И во всем это пространстве у Прилепина движется не герой и не автор, а монитор с прицелом передвигается для читающего, причем абсолютно для любого. Здесь не только пространство и время достигают своей максимальной абстрактности, то есть, говоря по-иному, его здесь нет, но и герой вместе с автором и читателем перестают существовать.
Читатель всего лишь путешествует в повести, наводя прицелы, которые наводит автор, герой не может посмотреть на себя со стороны, но только лишь обернуться. Герой, автор и читатель здесь сливаются до полного изоморфизма, не различая никого. Точнее было бы сказать, что здесь есть только один каой-то некто, некто текстовый.
То, что в повести нет автора, видно с первых же слов, с первых предложений. Язык здесь используется в своем нехудожественном модусе. Он не музыкален, просодически невыразителен, слова не подбираются, механически ложатся на бумагу. Встречаются такие трюизмы, от которых отказались даже провинциальные журналисты, приведу только несколько наугад примеров, сейчас быстро пересмотрю текст, буду открывать некоторые главы и выбирать через вордовский поисковик предложения, в которых есть слова «как», которые обычно используются для сравнения: 1) отвратительно, как воротами в ад, лязгнув брюхом автобуса о железо ограды; 2) Я смотрел в фортку напротив, в которую как ведьма, просовывала голову жадная вода; 3) увидел, как автобус подобно подводному метеориту, ушёл вниз; 4) у меня во рту, где как полоумный атлант упирался в нёбо мой живой и розовый язык; 5) Судорожно дергая ногами и свободной рукой, отбиваясь так же безысходно и безнадежно от бесконечной мертвящей воды, как отбивался бы от космоса; 6) В какой-то момент я понял, что голову мою выворачивает наизнанку. Будто со стороны я увидел её, вывернутую как резиновый мяч; 7) Я извивался в воде как гнида; 8) ноги мои висели как две дохлых рыбы с отбитыми внутренностями; 9) я начал раздевать своего тяжелого как смертный грех, ребёнка … И это только начало, главы мне просто уже лень было открывать (кстати, заодно посмотрел как называется повесть, тоже оригинально: Патологии).
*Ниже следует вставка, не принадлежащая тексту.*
-- ==== Sys2Proof/Laws/Frame.lean ====
section
/-! SUPPORT. The frame of every operation: the parts of the state it can change. One lemma an operation, each from
those of the operations it calls. -/

namespace Sys2Proof.Machine

theorem expire_only (l : Late) (s : State) : Only [.late] s (expire l s) := by
  unfold expire
  exact (Only.mono (State.setLate_only _ _) rfl)

theorem setBit_only (off i : Nat) (s : State) : Only [.live] s (setBit off i s) := by
  unfold setBit
  exact (Only.mono (setLive_only _ _ _) rfl)

theorem setField_only (off hi lo v : Nat) (s : State) : Only [.live] s (setField off hi lo v s) := by
  unfold setField
  exact (Only.mono (setLive_only _ _ _) rfl)

theorem bumpBy_only (off n : Nat) (s : State) : Only [.live] s (bumpBy off n s) := by
  unfold bumpBy
  exact (Only.mono (setLive_only _ _ _) rfl)

theorem bump_only (off : Nat) (s : State) : Only [.live] s (bump off s) := by
  unfold bump
  exact (Only.mono (bumpBy_only _ _ _) rfl)

theorem bumpF_only (off hi lo : Nat) (s : State) : Only [.live] s (bumpF off hi lo s) := by
  unfold bumpF
  exact (Only.mono (setField_only _ _ _ _ _) rfl)

theorem result_only (off data : Nat) (s : State) : Only [.live] s (result off data s) := by
  unfold result
  exact (Only.mono (setLive_only _ _ _) rfl)

theorem add64_only (lo hi : Nat) (n : Nat) (s : State) : Only [.live] s (add64 lo hi n s) := by
  unfold add64
  exact (Only.via (Only.mono (setLive_only _ _ _) rfl) (setLive_only _ _ _) rfl)

theorem refuse_only (page : Nat) (s : State) : Only [.live] s (refuse page s) := by
  unfold refuse
  exact (Only.mono (bumpF_only _ _ _ _) rfl)

theorem pageFlt_only (page bit : Nat) (s : State) : Only [.live] s (pageFlt page bit s) := by
  unfold pageFlt
  exact (Only.when (Only.refl _ _) _ _ (fun _ => (Only.mono (setBit_only _ _ _) rfl)))

theorem raise_only (src det : Nat) (s : State) : Only [.flt] s (raise src det s) := by
  unfold raise
  exact (Only.mono (State.setFlt_only _ _) rfl)

theorem raiseOn_only (src det page bit : Nat) (s : State) : Only [.live, .flt] s (raiseOn src det page bit s) := by
  unfold raiseOn
  exact (Only.via (Only.mono (raise_only _ _ _) rfl) (pageFlt_only _ _ _) rfl)

theorem respond_only (a : Access) (r : Response) (s : State) : Only [.ports] s (respond a r s) := by
  unfold respond
  exact (by split <;> exact (Only.mono (State.setPorts_only _ _) rfl))

theorem countNonsec_only (a : Access) (s : State) : Only [.live] s (countNonsec a s) := by
  unfold countNonsec
  exact (Only.via (Only.mono (bumpF_only _ _ _ _) rfl) (setLive_only _ _ _) rfl)

theorem formError_only (a : Access) (s : State) : Only [.live, .ports] s (formError a s) := by
  unfold formError
  exact (Only.via (Only.mono (bumpF_only _ _ _ _) rfl) (respond_only _ _ _) rfl)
Но сразу становится понятно, что здесь говорит не автор, а язык в своей словарной нормативности, в своей тоталитарности избранным совокупным филологическим голосованием языковых дел чиновников правилом. Язык здесь предстает не в своем художественном модусе, но так же безлико как пространство и время в повести. Язык представляет собой единички и нолики, импульс и его остутсвие в цифровой картинке с прицелом, которая двигается в поиске врага. В этой повести язык не наплывает на состав языка, изменяя его, всегда в лучшую, сторону, а это язык функционально используется для имитации шумов и эффектов, которые воспроизводят документальные, непридуманные диалоги, размышления, страх и кровь.
Но в прилепинских «Патологиях» есть еще разрывы, в которые прорывается мирная жизнь, где совершенно не военная обстановка, где дисплей больше не двигается, нет понятного и простого прицела и ткань повествования рушится, потому что лишается своего отцентровывающего эстетического начала, там перестает хватать центра притяжения, повествование теряет свой голос, потому что утрачивает свою пластику и статуарность, совершенно становится непонятно, где находится герой, что им руководит, откуда он вещает. Появляются какие-то жучки-сучки, Дашки-промокашки и даже как-то не по себе удивительно становится от того, что не начинается старая волынка о том, что мы тут, бля, реальные пацаны, кровь проливаем, жизнь, бля, в реале, как она есть, узнаем, а они там, суки, ебуться со всякими, бля, философами, с крысами, бля, штабными, комиссованными и студентами с преподавателями, которых я, бля, по стенке одной левой размажу… Короче, как ни странно, но этого нет.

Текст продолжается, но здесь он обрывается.